Most commercially available CPs implement OCPP as a means of bi-directional publish-and-subscribe communication with a CPO. Operating a CPO on AWS requires the introduction of an OCPP WebSocket endpoint, with which CPs communicate. That endpoint, described here as the OCPP Gateway, acts as a proxy between OCPP and MQTT, enabling integration with AWS IoT Core and downstream CPO services built on AWS.

The following architecture diagram illustrates the high-level end-to-end solution you will build in this blog post.

Figure 1: Charge Point OCPP message proxied to CPO Service via one-to-one relationship between WebSocket connection and MQTT topic
Figure 1: Charge Point OCPP message proxied to CPO Service via one-to-one relationship between WebSocket connection and MQTT topic

Architecture

The architecture diagram below depicts the resources that this solution will deploy into your account.

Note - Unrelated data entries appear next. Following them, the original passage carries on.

/-- Clock sources at an apex and the exchange of TIME frames do what their rules say
An unsupported PTP message is counted; an announce or sync of the domain on a slave port makes the PTP source valid and takes its clock class or seconds; a delay request on a master port is answered; a master port sends its message; an ESMC level decides SyncE validity; a 1PPS edge within 100 ns, or while not LOCKED, makes the 1PPS source valid, and one further away is counted as rejected. A DOWN frame opens an exchange, its receiver answers with an UP frame, and the UP frame that answers it closes it. -/
def Obligations.ClockSourcesAndTimeFramesTakeEffect : Prop :=
  (∀ (s : State) (port : Nat), s.sx.runs = true →
    Gives (.ptpMessageRx port .unsupported) s (s.on .shopostra fun c => c.bump 0x1237 0).Near) ∧
  (∀ (s : State) (port cls : Nat) (utc : Int), s.sx.runs = true →
    s.sx.c.reg 0x1231 (port + 1) = 1 ∨ s.sx.c.reg 0x1231 (port + 1) = 3 →
    Gives (.ptpMessageRx port (.announce (s.sx.c.reg 0x1230 0) cls utc)) s fun t =>
      t.sx.c.tempo.gmClass = cls ∧ t.sx.c.tempo.ptpValid = true ∧ t.sx.c.reg 0x1233 0 = toTwos 16 utc) ∧
  (∀ (s : State) (port sec : Nat) (o : Int), s.sx.runs = true →
    s.sx.c.reg 0x1231 (port + 1) = 1 ∨ s.sx.c.reg 0x1231 (port + 1) = 3 →
    Gives (.ptpMessageRx port (.sync (s.sx.c.reg 0x1230 0) o sec)) s fun t =>
      t.sx.c.tempo.ptpValid = true ∧ t.sx.c.tempo.tod = some sec) ∧
  (∀ (s : State) (port seq : Nat), s.sx.runs = true →
    s.sx.c.reg 0x1231 (port + 1) = 2 ∨ s.sx.c.reg 0x1231 (port + 1) = 3 →
    Gives (.ptpMessageRx port (.delayReq (s.sx.c.reg 0x1230 0) seq)) s fun t =>
      s.Near t ∧ .ptp port 9 [s.sx.c.reg 0x1230 0, seq, s.sx.c.now / ns] ∈ t.sx.c.out) ∧
  (∀ (s : State) (port : Nat), s.sx.runs = true →
    Gives (.ptpMessageRx port .lost) s fun t => t.sx.c.tempo.ptpValid = false) ∧
  (∀ (s : State) (port kind : Nat), s.sx.runs = true →
    s.sx.c.reg 0x1231 (port + 1) = 2 ∨ s.sx.c.reg 0x1231 (port + 1) = 3 →
    Gives (.ptpMessageTx port kind) s fun t => s.Near t ∧ ∃ k,
      (s.sx.c.tempoState ≠ 2 ∨ s.sx.c.reg 0x1012 0 = 3 → k = s.sx.c.clockClass) ∧
      .ptp port kind [s.sx.c.reg 0x1230 0, k, s.sx.c.now / secT 1, s.sx.c.now / ns % 1000000000,
        s.sx.c.reg 0x1232 0] ∈ t.sx.c.out) ∧
  (∀ (s : State) (ql : Nat), s.sx.runs = true →
    Gives (.esmcRx ql) s fun t =>
      t.sx.c.tempo.synceValid = decide (ql ≤ s.sx.c.tempo.minQl) ∧ t.sx.c.reg 0x1234 0 = ql % 16) ∧
  (∀ (s : State) (t0 : Nat), s.sx.runs = true →
    s.sx.c.tempoState ≠ 2 ∨ (s.sx.c.now ≤ t0 ∧ t0 % secT 1 = 0) →
    Gives (.ppsEdge t0) s fun t => t.sx.c.tempo.ppsValid = true ∧ t.sx.c.tempo.ppsRejects = 0) ∧
  (∀ (s : State) (k : Nat), s.sx.runs = true → s.sx.c.tempoState = 2 → s.sx.c.tempo.ppsRejects = 0 →
    s.sx.c.now ≤ k * secT 1 + nsT 200 →
    Gives (.ppsEdge (k * secT 1 + nsT 200)) s fun t =>
      t.sx.c.tempo.ppsRejects = 1 ∧ t.sx.c.reg 0x1238 0 = (s.sx.c.bump 0x1238 0).reg 0x1238 0) ∧
  (∀ (s : State) (p : Part) (lane : Nat), s.runs p = true → 3 ≤ (s.com p).portState ((s.com p).lanePort lane) →
    (s.com p).portState ((s.com p).lanePort lane) ≤ 5 →
    Gives (.timeDownSend p lane) s fun t =>
      let seq := (((s.com p).exchange lane).seq + 1) % 65536
      let c := s.com p
      let e := (t.com p).exchange lane
      e.seq = seq ∧ e.t1 = c.now ∧ e.answered = false ∧
      .time (.lane (c.lanePort lane) (c.laneIn lane)) (c.timeFields 0 seq (c.stampU c.portU c.now)
        (if (c.exchange lane).answered then c.stampU c.portU (c.exchange lane).t4 else 0)) ∈ (t.com p).out) ∧
  (∀ (s : State) (p : Part) (lane kind state hops seq a b dwell : Nat), s.runs p = true → kind ≤ 1 →
    ((s.com p).exchange lane).open_ = none →
    Gives (.timeDownRx p lane kind (s.com p).mode state hops seq a b dwell) s fun t =>
      let c := s.com p
      let e := (t.com p).exchange lane
      (t.com p).now = c.now + dwell * 2 ^ 24 ∧ e.open_ = some (seq, c.extend a, c.now, c.now + dwell * 2 ^ 24) ∧
      e.senderLocked = decide (state / 4 % 4 = 2) ∧ e.modeErrors = 0) ∧
  (∀ (s : State) (p : Part) (lane kind seq : Nat), s.runs p = true → kind ≤ 1 →
    ((s.com p).exchange lane).answered = false → ((s.com p).exchange lane).seq = seq →
    Gives (.timeUpRx p lane kind (s.com p).mode seq) s fun t =>
      let e := (t.com p).exchange lane
      e.t4 = (s.com p).now ∧ e.answered = true ∧ e.lastDone = some (s.com p).now)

Figure 2: OCPP Gateway solution stack architecture
Figure 2: OCPP Gateway solution stack architecture

The OCPP Gateway is deployed as an Amazon ECS application which can run on either AWS Fargate or Amazon Elastic Compute Cloud (EC2). AWS Fargate eliminates the need for infrastructure management and is the preferred option for this solution. Containerized applications can be scaled horizontally, allowing the OCPP Gateway to automatically scale up or down as the number of connected CPs changes. The long running nature of ECS tasks allows for WebSockets connections to be maintained for extended periods, reducing network traffic and connection overheads.

Network Load Balancer (NLB) fronts multiple OCPP Gateway containers. The NLB provides a single, fully qualified domain name (FQDN) that serves as the OCPP endpoint to which CPs initiate connection. Upon connection initiation, the NLB will route the charge point connection to one of the OCPP Gateway instances, which will establish the WebSocket connection between itself and the CP.

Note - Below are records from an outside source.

-- ==== Sys2Proof/Laws/State.lean ====
section
/-! SUPPORT. What each update of a part of State leaves and what it writes: one lemma per field, true by rfl. -/

namespace Sys2Proof.Machine

variable {kd : Part}

@[simp] theorem Common.kind_eq (c : Common kd) : c.kind = kd := rfl

@[simp] theorem Common.setReg_dict (c : Common kd) (i s v : Nat) : (c.setReg i s v).dict = storeSet kd c.dict (key i s) v := rfl
@[simp] theorem Common.setReg_now (c : Common kd) (i s v : Nat) : (c.setReg i s v).now = c.now := rfl
@[simp] theorem Common.setReg_out (c : Common kd) (i s v : Nat) : (c.setReg i s v).out = c.out := rfl
@[simp] theorem Common.setReg_fresh (c : Common kd) (i s v : Nat) : (c.setReg i s v).fresh = c.fresh := rfl
@[simp] theorem Common.setReg_pins (c : Common kd) (i s v : Nat) : (c.setReg i s v).pins = c.pins := rfl
@[simp] theorem Common.setReg_tempo (c : Common kd) (i s v : Nat) : (c.setReg i s v).tempo = c.tempo := rfl
@[simp] theorem Common.setReg_ctl (c : Common kd) (i s v : Nat) : (c.setReg i s v).ctl = c.ctl := rfl
@[simp] theorem Common.setReg_dbg (c : Common kd) (i s v : Nat) : (c.setReg i s v).dbg = c.dbg := rfl
@[simp] theorem Common.setReg_log (c : Common kd) (i s v : Nat) : (c.setReg i s v).log = c.log := rfl
@[simp] theorem Common.setReg_bud (c : Common kd) (i s v : Nat) : (c.setReg i s v).bud = c.bud := rfl
@[simp] theorem Common.setReg_ports (c : Common kd) (i s v : Nat) : (c.setReg i s v).ports = c.ports := rfl
@[simp] theorem Common.setReg_bindings (c : Common kd) (i s v : Nat) : (c.setReg i s v).bindings = c.bindings := rfl
@[simp] theorem Common.setReg_bist (c : Common kd) (i s v : Nat) : (c.setReg i s v).bist = c.bist := rfl
@[simp] theorem Common.setReg_strm (c : Common kd) (i s v : Nat) : (c.setReg i s v).strm = c.strm := rfl
@[simp] theorem Common.setReg_live (c : Common kd) (i s v : Nat) : (c.setReg i s v).live = c.live := rfl
@[simp] theorem Common.setReg_flag (c : Common kd) (i s v : Nat) : (c.setReg i s v).flag = c.flag := rfl

@[simp] theorem Common.send_dict (c : Common kd) (m : Msg) : (c.send m).dict = c.dict := rfl
@[simp] theorem Common.send_now (c : Common kd) (m : Msg) : (c.send m).now = c.now := rfl
@[simp] theorem Common.send_out (c : Common kd) (m : Msg) : (c.send m).out = m :: c.out := rfl
@[simp] theorem Common.send_fresh (c : Common kd) (m : Msg) : (c.send m).fresh = c.fresh := rfl
@[simp] theorem Common.send_pins (c : Common kd) (m : Msg) : (c.send m).pins = c.pins := rfl
@[simp] theorem Common.send_tempo (c : Common kd) (m : Msg) : (c.send m).tempo = c.tempo := rfl
@[simp] theorem Common.send_ctl (c : Common kd) (m : Msg) : (c.send m).ctl = c.ctl := rfl
@[simp] theorem Common.send_dbg (c : Common kd) (m : Msg) : (c.send m).dbg = c.dbg := rfl
@[simp] theorem Common.send_log (c : Common kd) (m : Msg) : (c.send m).log = c.log := rfl
@[simp] theorem Common.send_bud (c : Common kd) (m : Msg) : (c.send m).bud = c.bud := rfl
@[simp] theorem Common.send_ports (c : Common kd) (m : Msg) : (c.send m).ports = c.ports := rfl
@[simp] theorem Common.send_bindings (c : Common kd) (m : Msg) : (c.send m).bindings = c.bindings := rfl
@[simp] theorem Common.send_bist (c : Common kd) (m : Msg) : (c.send m).bist = c.bist := rfl
@[simp] theorem Common.send_strm (c : Common kd) (m : Msg) : (c.send m).strm = c.strm := rfl
@[simp] theorem Common.send_live (c : Common kd) (m : Msg) : (c.send m).live = c.live := rfl
@[simp] theorem Common.send_flag (c : Common kd) (m : Msg) : (c.send m).flag = c.flag := rfl

@[simp] theorem Common.setPin_dict (c : Common kd) (p : Pin) (v : Nat) : (c.setPin p v).dict = c.dict := rfl
@[simp] theorem Common.setPin_now (c : Common kd) (p : Pin) (v : Nat) : (c.setPin p v).now = c.now := rfl
@[simp] theorem Common.setPin_out (c : Common kd) (p : Pin) (v : Nat) : (c.setPin p v).out = c.out := rfl
@[simp] theorem Common.setPin_fresh (c : Common kd) (p : Pin) (v : Nat) : (c.setPin p v).fresh = c.fresh := rfl
@[simp] theorem Common.setPin_pins (c : Common kd) (p : Pin) (v : Nat) : (c.setPin p v).pins = putKey c.pins p v := rfl
@[simp] theorem Common.setPin_tempo (c : Common kd) (p : Pin) (v : Nat) : (c.setPin p v).tempo = c.tempo := rfl
@[simp] theorem Common.setPin_ctl (c : Common kd) (p : Pin) (v : Nat) : (c.setPin p v).ctl = c.ctl := rfl
@[simp] theorem Common.setPin_dbg (c : Common kd) (p : Pin) (v : Nat) : (c.setPin p v).dbg = c.dbg := rfl
@[simp] theorem Common.setPin_log (c : Common kd) (p : Pin) (v : Nat) : (c.setPin p v).log = c.log := rfl
@[simp] theorem Common.setPin_bud (c : Common kd) (p : Pin) (v : Nat) : (c.setPin p v).bud = c.bud := rfl
@[simp] theorem Common.setPin_ports (c : Common kd) (p : Pin) (v : Nat) : (c.setPin p v).ports = c.ports := rfl
@[simp] theorem Common.setPin_bindings (c : Common kd) (p : Pin) (v : Nat) : (c.setPin p v).bindings = c.bindings := rfl
@[simp] theorem Common.setPin_bist (c : Common kd) (p : Pin) (v : Nat) : (c.setPin p v).bist = c.bist := rfl
@[simp] theorem Common.setPin_strm (c : Common kd) (p : Pin) (v : Nat) : (c.setPin p v).strm = c.strm := rfl
@[simp] theorem Common.setPin_live (c : Common kd) (p : Pin) (v : Nat) : (c.setPin p v).live = c.live := rfl
@[simp] theorem Common.setPin_flag (c : Common kd) (p : Pin) (v : Nat) : (c.setPin p v).flag = c.flag := rfl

When a CP establishes a socket connection with an instance of the OCPP Gateway, that Handler sets up an MQTT connection to AWS IoT Core using the CP’s unique identifier as the Thing ID. That client subscribes to MQTT message topics associated with that CP.

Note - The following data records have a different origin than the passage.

/-! ## Binding sets and the fleet map (R40, R45, R623) -/

namespace Sys2Proof.Machine

section bindings

variable {kd : Part} {c d : Common kd} {p q l : Nat}

theorem mem_of_mem_lookupD {α β : Type} [DecidableEq α] {a : β} {bs : List (α × List β)} {k : α}
    (h : a ∈ lookupD [] bs k) : ∃ b ∈ bs, b.1 = k ∧ a ∈ b.2 := by
  induction bs with
  | nil => cases h
  | cons b bs ih =>
    simp only [lookupD] at h
    split at h
    case isTrue hk => exact ⟨b, List.mem_cons_self, hk, h⟩
    case isFalse =>
      obtain ⟨e, he, hb⟩ := ih h
      exact ⟨e, List.mem_cons_of_mem _ he, hb⟩

theorem find?_putKey_same {α β : Type} [DecidableEq α] (es : List (α × β)) (k : α) (v : β) :
    (putKey es k v).find? (fun e => decide (e.1 = k)) = some (k, v) := by
  induction es with
  | nil => simp [putKey]
  | cons e es ih => by_cases h : e.1 = k <;> simp [putKey, h, ih]

/-- `d` is `c` with other binding sets, where no set has gained an address but that of the port `gain`, if any. -/
structure Rebound (gain : Option Nat) (c d : Common kd) : Prop where
  only : ∃ bs, d = { c with bindings := bs }
  within : ∀ q, gain ≠ some q → d.bindingSet q ⊆ c.bindingSet q

theorem Rebound.refl (gain : Option Nat) (c : Common kd) : Rebound gain c c := ⟨⟨_, rfl⟩, fun _ _ => List.Subset.refl _⟩

theorem Rebound.trans {gain : Option Nat} {e : Common kd} (h : Rebound gain c d) (k : Rebound gain d e) :
    Rebound gain c e := by
  obtain ⟨bs, rfl⟩ := h.only
  obtain ⟨bs', rfl⟩ := k.only
  exact ⟨⟨bs', rfl⟩, fun q hq => List.Subset.trans (k.within q hq) (h.within q hq)⟩

theorem Rebound.now {gain : Option Nat} (h : Rebound gain c d) : d.now = c.now := by
  obtain ⟨_, rfl⟩ := h.only
  rfl

theorem rebound_foldl {α : Type} {gain : Option Nat} (f : Common kd → α → Common kd)
    (hf : ∀ c a, Rebound gain c (f c a)) (as : List α) (c : Common kd) : Rebound gain c (as.foldl f c) := by
  induction as generalizing c with
  | nil => exact .refl _ c
  | cons a as ih => exact (hf c a).trans (ih (f c a))

@[simp] theorem Common.bindingSet_unbind_same (c : Common kd) (p l : Nat) :
    (c.unbind p l).bindingSet p = (c.bindingSet p).filter fun x => decide (x ≠ l) := lookupD_putKey_same _ _ _ _

theorem Common.bindingSet_unbind_other (c : Common kd) (l : Nat) (h : q ≠ p) :
    (c.unbind p l).bindingSet q = c.bindingSet q := lookupD_putKey_other _ _ _ h

theorem Common.bindingSet_bind_other (c : Common kd) (l : Nat) (h : q ≠ p) :
    (c.bind_ p l).bindingSet q = c.bindingSet q := by
  unfold Common.bind_
  split
  · rfl
  · exact lookupD_putKey_other _ _ _ h

/-- A bound address is in the set of its port, but for the address that means none. -/
theorem Common.mem_bindingSet_bind (c : Common kd) (p : Nat) (h : l ≠ 0xFFFFFFFF) : l ∈ (c.bind_ p l).bindingSet p := by
  unfold Common.bind_
  split
  case isTrue bound => exact bound.resolve_left h
  case isFalse => simp [Common.bindingSet]

theorem rebound_unbind (gain : Option Nat) (c : Common kd) (p l : Nat) : Rebound gain c (c.unbind p l) := by
  refine ⟨⟨_, rfl⟩, fun q _ => ?_⟩
  by_cases h : q = p
  · rw [h, Common.bindingSet_unbind_same]
    exact fun _ kept => (List.mem_filter.mp kept).1
  · exact c.bindingSet_unbind_other l h ▸ List.Subset.refl _

theorem rebound_unbindAll (gain : Option Nat) (c : Common kd) (p : Nat) (ls : List Nat) :
    Rebound gain c (c.unbindAll p ls) :=
  rebound_foldl _ (fun c l => rebound_unbind gain c p l) ls c

theorem rebound_bind (c : Common kd) (p l : Nat) : Rebound (some p) c (c.bind_ p l) := by
  refine ⟨?_, fun q h => c.bindingSet_bind_other l (fun e => h (congrArg some e.symm)) ▸ List.Subset.refl _⟩
  unfold Common.bind_
  split
  · exact ⟨_, rfl⟩
  · exact ⟨_, rfl⟩

theorem rebound_bindAll (c : Common kd) (p : Nat) (ls : List Nat) : Rebound (some p) c (c.bindAll p ls) := by
  unfold Common.bindAll
  split
  · exact rebound_foldl _ (fun c l => rebound_bind c p l) ls c
  · exact .refl _ c

theorem Common.mem_bindingSet_bindAll (c : Common kd) (hp : p < 48) (h : l ≠ 0xFFFFFFFF) :
    l ∈ (c.bindAll p [l]).bindingSet p := by
  unfold Common.bindAll
  rw [if_pos hp]
  exact c.mem_bindingSet_bind p h

/-- T* takes an address, and what moves with it, out of the sets of the ports it was bound to. -/
def Common.unbindMoved (c : Common kd) (moves : Nat → List Nat) (l : Nat) (old : List Nat) : Common kd :=
  old.foldl (fun a p => (a.unbindAll p (moves p)).unbind p l) c

theorem rebound_unbindMoved (gain : Option Nat) (c : Common kd) (moves : Nat → List Nat) (l : Nat) (old : List Nat) :
    Rebound gain c (c.unbindMoved moves l old) :=
  rebound_foldl _ (fun c p => (rebound_unbindAll gain c p _).trans (rebound_unbind gain _ p l)) old c

theorem Common.not_mem_bindingSet_unbindMoved (c : Common kd) (moves : Nat → List Nat) (old : List Nat)
    (hq : q ∈ old ∨ l ∉ c.bindingSet q) : l ∉ (c.unbindMoved moves l old).bindingSet q := by
  induction old generalizing c with
  | nil => exact hq.resolve_left List.not_mem_nil
  | cons p old ih =>
    refine ih _ ?_
    by_cases h : q = p
    · subst h
      exact .inr (by simp)
    · refine hq.imp (fun named => (List.mem_cons.mp named).resolve_left h) fun free bound => free ?_
      rw [Common.bindingSet_unbind_other _ _ h] at bound
      exact (rebound_unbindAll none c p (moves p)).within q nofun bound

end bindings

end Sys2Proof.Machine

/-! ## Castle (R42 to R48) -/

namespace Sys2Proof.Machine

/-! ### What T* does at a Shopostra -/

/-- The common units of a Shopostra at T*, once the binding sets say where the address is (R45). -/
def Shopostra.castleRebound (x : Shopostra) (l port : Nat) (k : Castle) : Common .shopostra :=
  let old := (x.c.bindings.filter (fun b => decide (l ∈ b.2))).map (fun b => b.1)
  (((x.c.arrive k.at_).unbindMoved (x.c.movesWith l) l old).bindAll port (old.flatMap (x.c.movesWith l))).bindAll port [l]

section

variable {x : Shopostra} {l port q : Nat} {k : Castle}

theorem Shopostra.castleRebound_now : (x.castleRebound l port k).now = max x.c.now k.at_ :=
  (((rebound_unbindMoved _ _ _ _ _).trans (rebound_bindAll _ _ _)).trans (rebound_bindAll _ _ _)).now

theorem Shopostra.mem_castleRebound (assigned : l ≠ 0xFFFFFFFF) (hp : port < 48) :
    l ∈ (x.castleRebound l port k).bindingSet port := by
  unfold Shopostra.castleRebound
  exact Common.mem_bindingSet_bindAll _ hp assigned

theorem Shopostra.not_mem_castleRebound (hq : q ≠ port) : l ∉ (x.castleRebound l port k).bindingSet q := by
  intro bound
  have other : some port ≠ some q := fun e => hq (Option.some.inj e).symm
  have unbound := ((rebound_bindAll _ _ _).trans (rebound_bindAll _ _ _)).within q other bound
  refine Common.not_mem_bindingSet_unbindMoved _ _ _ ?_ unbound
  by_cases held : l ∈ (x.c.arrive k.at_).bindingSet q
  · obtain ⟨b, hb, rfl, hl⟩ := mem_of_mem_lookupD held
    exact .inl (List.mem_map_of_mem (List.mem_filter.mpr ⟨hb, decide_eq_true hl⟩))
  · exact .inr held

variable (pending : x.fleet.castles.find? (fun k => decide (k.l = l)) = some k)

include pending

/-- Beyond the binding sets T* changes registers alone: the address of a spare, and the apex's status. -/
theorem Shopostra.castleInstant_c :
    ∃ dict, (x.castleInstant l port).c = { x.castleRebound l port k with dict := dict } := by
  unfold Shopostra.castleInstant
  rw [pending]
  dsimp only
  split <;> split <;> exact ⟨_, rfl⟩

theorem Shopostra.castleInstant_now : (x.castleInstant l port).c.now = max x.c.now k.at_ := by
  obtain ⟨dict, e⟩ := Shopostra.castleInstant_c (port := port) pending
  rw [e]
  exact Shopostra.castleRebound_now

theorem Shopostra.castleInstant_bindings : (x.castleInstant l port).c.bindings = (x.castleRebound l port k).bindings := by
  obtain ⟨dict, e⟩ := Shopostra.castleInstant_c (port := port) pending
  rw [e]

theorem Shopostra.castleInstant_notPending :
    (x.castleInstant l port).fleet.castles.find? (fun k => decide (k.l = l)) = none := by
  unfold Shopostra.castleInstant
  rw [pending]
  simp [List.find?_eq_none]

/-- The apex shows that the Castle took effect, and its map names the spare (R45). -/
theorem Shopostra.castleInstant_apex (apex : x.fleet.actingApex = true) :
    (x.castleInstant l port).c.reg 0x7011 4 = 2 ∧ ((x.castleInstant l port).holder l).map Prod.fst = some k.s := by
  unfold Shopostra.holder Shopostra.castleInstant
  rw [pending]
  simp [apex, find?_putKey_same]

end

/-! ### The CASTLED notice -/

variable {kd : Part}

theorem Quiet.onLive {c d : Common kd} (h : Quiet c d) (f : Live → Live) : Quiet (c.onLive f) (d.onLive f) :=
  ⟨h.reg, h.now, h.out, h.pin, h.tempo, h.dbg, h.ports, h.bindings, h.bist, h.strm, congrArg f h.live, h.flag, h.bud,
    h.ctl⟩

/-- Two changes of the common units that differ by bookkeeping. -/
theorem QuietX.onC_onC {x : Shopostra} {f g : Common .shopostra → Common .shopostra} (h : Quiet (f x.c) (g x.c)) :
    QuietX (x.onC f) (x.onC g) := ⟨h, rfl, rfl, rfl, rfl, rfl, rfl, rfl, rfl⟩

theorem nth_noticeBytes_kind (c : Common kd) (kind : Nat) (gambit : Bool) (code subject phys : Nat) (t : Ticks)
    (last session arg tag : Nat) : nth 0 (noticeBytes c kind gambit code subject phys t last session arg tag) 1 = kind := rfl

/-- The notice that a Castle took effect is told to the neighbours, and changes nothing at the apex. -/
theorem Shopostra.quietX_apexNotice_castled (x : Shopostra) {b : List Nat} (kind : nth 0 b 1 = 8) :
    QuietX x (x.apexNotice b) := by
  unfold Shopostra.apexNotice
  simp only [kind]
  exact QuietX.onC (f := fun c => (c.noticePorts (leAt b 4 4) true).foldl (fun a p => a.control (.port p) 0x51 (b.drop 1)) c)
    (quiet_foldl _ (fun c _ => quiet_control c _ _ _) _ _)

/-- An apex that Castles an address also forgets that its holder was declared down. -/
theorem Shopostra.quietX_castled (x : Shopostra) (l : Nat) : ∃ down : Live → Live,
    QuietX (x.onC fun c => c.onLive down) (x.castled l) := by
  unfold Shopostra.castled
  split
  · exact ⟨id, QuietX.refl x⟩
  · refine ⟨fun n => { n with down := n.down.filter (fun d => decide (d.1 ≠ l)) },
      QuietX.trans ?_ (Shopostra.quietX_apexNotice_castled _ (nth_noticeBytes_kind ..))⟩
    exact QuietX.onC_onC ((quiet_createRecord x.c _ _ _).onLive _)

/-! ### Each command's effect -/

variable {s : State} {r : Req} {l port : Nat}

theorem castleSubmit_accepted {v cls sp xp gen : Nat} (admits : s.admits .shopostra r 0x7011 3 v = true)
    (hl : s.sx.c.reg 0x7011 1 = l) (hsp : s.sx.c.reg 0x7011 2 = sp) (held : s.sx.holder l = some (xp, gen))
    (atStart : isCycleStart (s.sx.c.timeOf v) = true) (lead : s.sx.c.now + msT 4 ≤ s.sx.c.timeOf v)
    (kinds : physKind xp = 0 ↔ physKind sp = 0) (apex : s.sx.fleet.actingApex = true)
    (down : s.sx.c.live.down.any (fun d => decide (d.1 = l)) = true) (spare : s.sx.holds sp = false ∨ sp = xp)
    (hcls : cls ≤ 2) (free : s.sx.fleet.castling l sp = false) (steady : s.sx.c.nearSwitch (s.sx.c.timeOf v) = false) :
    Gives (.castleSubmit r v true cls) s
      (s.onSx fun x => (x.onFleet fun f => { f with
          map := putKey f.map l (xp, (gen + 1) % 2 ^ 32),
          castles := f.castles ++ [{ l := l, s := sp, at_ := x.c.timeOf v, acked := false }] }).onC fun c =>
        (c.setReg 0x7011 3 (storedForm .time v)).setReg 0x7011 4 1).Near := by
  have kindGood : (if physKind xp = 0 then decide (physKind sp = 0) else decide (physKind sp ≠ 0)) = true := by
    split <;> simp_all
  have spareGood : (!s.sx.holds sp || decide (sp = xp)) = true := by simpa using spare
  refine near_ruledX admits ?_
  unfold ruleCastle
  simp only [hl, hsp, held, atStart, lead, kindGood, apex, down, spareGood, hcls, free, steady, decide_true,
    Bool.not_false, Bool.and_self, Bool.not_true, Bool.false_eq_true, if_false]
  refine QuietX.onC_onC ?_
  exact quiet_message _ _ _ _

theorem Shopostra.quietX_passDown (x : Shopostra) (d : Dest) (what : String) (fields : List Nat) :
    QuietX x (x.passDown d what fields) := by
  unfold Shopostra.passDown
  split
  · exact QuietX.onC (quiet_message _ _ _ _)
  · exact QuietX.refl x

/-- The apex cancels a pending Castle, tells so, and passes the cancellation down. -/
theorem Shopostra.quietX_cancelCastle {x : Shopostra} (pending : x.fleet.castles.any (fun k => decide (k.l = l)) = true)
    (apex : x.fleet.actingApex = true) :
    QuietX ((x.onFleet fun f => { f with castles := f.castles.filter fun q => decide (q.l ≠ l) }).onC fun c =>
      c.setReg 0x7011 4 3) (x.cancelCastle l) := by
  unfold Shopostra.cancelCastle
  rw [if_pos pending, apex]
  exact Shopostra.quietX_passDown _ _ _ _

theorem castling_listed {castles : List Castle} {k : Castle}
    (pending : castles.find? (fun k => decide (k.l = l)) = some k) : castles.any (fun k => decide (k.l = l)) = true :=
  List.any_eq_true.mpr ⟨k, List.mem_of_find?_eq_some pending, List.find?_some (p := fun k : Castle => decide (k.l = l)) pending⟩

theorem castleAckDeadline_cancels {k : Castle} (runs : s.sx.runs = true)
    (pending : s.sx.fleet.castles.find? (fun k => decide (k.l = l)) = some k) (apex : s.sx.fleet.actingApex = true)
    (silent : k.acked = false) :
    Gives (.castleAckDeadline l) s
      (s.onSx fun x => (x.onFleet fun f => { f with castles := f.castles.filter fun q => decide (q.l ≠ l) }).onC fun c =>
        (c.arrive (k.at_ - msT 1)).setReg 0x7011 4 3).Near := by
  refine near_onX runs ?_
  unfold Shopostra.castleDeadline
  simp only [pending, Shopostra.onC_fleet, apex, silent, Bool.not_false, Bool.and_self, if_true]
  exact Shopostra.quietX_cancelCastle (x := s.sx.onC fun c => c.arrive (k.at_ - msT 1)) (castling_listed pending) apex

The MQTT client implemented by the OCPP Gateway is socket aware, thereby providing a one-to-one association between the MQTT subscription and the CP. Any messages initiated by the CPO will be delivered to the MQTT client associated with the destination CP and forwarded over the socket to that CP. AWS IoT Core is highly elastic and will readily scale as more CPs are on-boarded.

Solution walk-through

This solution demonstrates how you can use AWS to build a scalable CPO by deploying the OCPP Gateway to integrate with AWS IoT Core. The steps below will walk you through the deployment of an OCPP Gateway into your AWS account, will demonstrate how you can simulate CP message, and will provide examples of you how can act on those message using AWS resources.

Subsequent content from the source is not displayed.